Stored data
/-- GATE_CLOSE clears the bit of the block and an open gate starts to close; GATE_STOP ends the closing once the bus interface is idle, and
  GATE_TIMEOUT ends it by force, logged with the block and EV_CLK_GATE (131): the gate is shut while its bit is 0. GATE_OPEN sets the
  bit, and a gate that is shut opens where no power state keeps it shut. The fabric, the configuration, the security and power registers
  are untouched. (Shown to complete, each with its own effect: gateClose, gateStop, gateTimeout, gateOpen.) -/
def Obligations.BlockGates : Prop :=
  ∀ s : State, s.Calm → 
    (∀ (i : Nat), i < 39 → s.gateSt i = .opened → ∃ t, exec (.gateClose i) s = .next t ∧ t.gateOn i = false ∧ t.gateSt i = .closing ∧ (∀ j
      : Nat, j ≠ i → t.gateSt j = s.gateSt j) ∧ Keeps (fun a => a = if i < 32 then CLK_GATE_EN0 else CLK_GATE_EN1) [.clk] s t) ∧
    (∀ (i : Nat), i < 39 → s.gateSt i = .closing → s.gateOn i = false → i < 32 ∨ 36 ≤ i ∨ (s.waits (64 + 4 * (i - 32))).isEmpty = true → ∃
      t, exec (.gateStop i) s = .next t ∧ t.gateSt i = .closed ∧ (∀ j : Nat, j ≠ i → t.gateSt j = s.gateSt j) ∧ t.gateOn i = false ∧ Keeps
      (fun a => a = CLK_GATE_EN0 ∨ a = CLK_GATE_EN1 ∨ a = CLK_GATE_STAT ∨ InBlocks [3, 4, 5, 7, 8, 9, 12, 13, 14, 16, 17] a) [.clk, .core,
      .port, .lat, .call, .mesh, .hbm, .intg, .pin, .tail, .host] s t) ∧
    (∀ (i : Nat), i < 39 → s.gateSt i = .closing → s.gateOn i = false → ∃ t, exec (.gateTimeout i) s = .next t ∧ t.gateSt i = .closed ∧
      t.on CLK_GATE_STAT_CLK_GATE_FORCED = true ∧ t.f CLK_GATE_STAT_BLOCK = (if s.on CLK_GATE_STAT_CLK_GATE_FORCED then s.f
      CLK_GATE_STAT_BLOCK else i) ∧ t.gateOn i = false ∧ Keeps (fun a => a = CLK_GATE_EN0 ∨ a = CLK_GATE_EN1 ∨ a = CLK_GATE_STAT ∨
      InBlocks [3, 4, 5, 7, 8, 9, 12, 13, 14, 16, 17] a) [.clk, .core, .port, .lat, .call, .mesh, .hbm, .intg, .pin, .tail, .host] s t) ∧
    (∀ (i : Nat), i < 39 → s.gateSt i = .closed → s.powerShuts s.power i = false → ∃ t, exec (.gateOpen i) s = .next t ∧ t.gateOn i = true
      ∧ t.gateSt i = .opened ∧ (∀ j : Nat, j ≠ i → t.gateSt j = s.gateSt j) ∧ Keeps (fun a => a = CLK_GATE_EN0 ∨ a = CLK_GATE_EN1 ∨ a =
      CLK_GATE_STAT ∨ InBlocks [3, 4, 5, 7, 8, 9, 12, 13, 14, 16, 17] a) [.clk, .core, .port, .lat, .call, .mesh, .hbm, .intg, .pin,
      .tail, .host] s t)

*TO DO:*
Copy out each line above, character for character.

*SOLUTION:*
/-- GATE_CLOSE clears the bit of the block and an open gate starts to close; GATE_STOP ends the closing once the bus interface is idle, and
  GATE_TIMEOUT ends it by force, logged with the block and EV_CLK_GATE (131): the gate is shut while its bit is 0. GATE_OPEN sets the
  bit, and a gate that is shut opens where no power state keeps it shut. The fabric, the configuration, the security and power registers
  are untouched. (Shown to complete, each with its own effect: gateClose, gateStop, gateTimeout, gateOpen.) -/
def Obligations.BlockGates : Prop :=
  ∀ s : State, s.Calm → 
    (∀ (i : Nat), i < 39 → s.gateSt i = .opened → ∃ t, exec (.gateClose i) s = .next t ∧ t.gateOn i = false ∧ t.gateSt i = .closing ∧ (∀ j
      : Nat, j ≠ i → t.gateSt j = s.gateSt j) ∧ Keeps (fun a => a = if i < 32 then CLK_GATE_EN0 else CLK_GATE_EN1) [.clk] s t) ∧
    (∀ (i : Nat), i < 39 → s.gateSt i = .closing → s.gateOn i = false → i < 32 ∨ 36 ≤ i ∨ (s.waits (64 + 4 * (i - 32))).isEmpty = true → ∃
      t, exec (.gateStop i) s = .next t ∧ t.gateSt i = .closed ∧ (∀ j : Nat, j ≠ i → t.gateSt j = s.gateSt j) ∧ t.gateOn i = false ∧ Keeps
      (fun a => a = CLK_GATE_EN0 ∨ a = CLK_GATE_EN1 ∨ a = CLK_GATE_STAT ∨ InBlocks [3, 4, 5, 7, 8, 9, 12, 13, 14, 16, 17] a) [.clk, .core,
      .port, .lat, .call, .mesh, .hbm, .intg, .pin, .tail, .host] s t) ∧
    (∀ (i : Nat), i < 39 → s.gateSt i = .closing → s.gateOn i = false → ∃ t, exec (.gateTimeout i) s = .next t ∧ t.gateSt i = .closed ∧
      t.on CLK_GATE_STAT_CLK_GATE_FORCED = true ∧ t.f CLK_GATE_STAT_BLOCK = (if s.on CLK_GATE_STAT_CLK_GATE_FORCED then s.f
      CLK_GATE_STAT_BLOCK else i) ∧ t.gateOn i = false ∧ Keeps (fun a => a = CLK_GATE_EN0 ∨ a = CLK_GATE_EN1 ∨ a = CLK_GATE_STAT ∨
      InBlocks [3, 4, 5, 7, 8, 9, 12, 13, 14, 16, 17] a) [.clk, .core, .port, .lat, .call, .mesh, .hbm, .intg, .pin, .tail, .host] s t) ∧
    (∀ (i : Nat), i < 39 → s.gateSt i = .closed → s.powerShuts s.power i = false → ∃ t, exec (.gateOpen i) s = .next t ∧ t.gateOn i = true
      ∧ t.gateSt i = .opened ∧ (∀ j : Nat, j ≠ i → t.gateSt j = s.gateSt j) ∧ Keeps (fun a => a = CLK_GATE_EN0 ∨ a = CLK_GATE_EN1 ∨ a =
      CLK_GATE_STAT ∨ InBlocks [3, 4, 5, 7, 8, 9, 12, 13, 14, 16, 17] a) [.clk, .core, .port, .lat, .call, .mesh, .hbm, .intg, .pin,
      .tail, .host] s t)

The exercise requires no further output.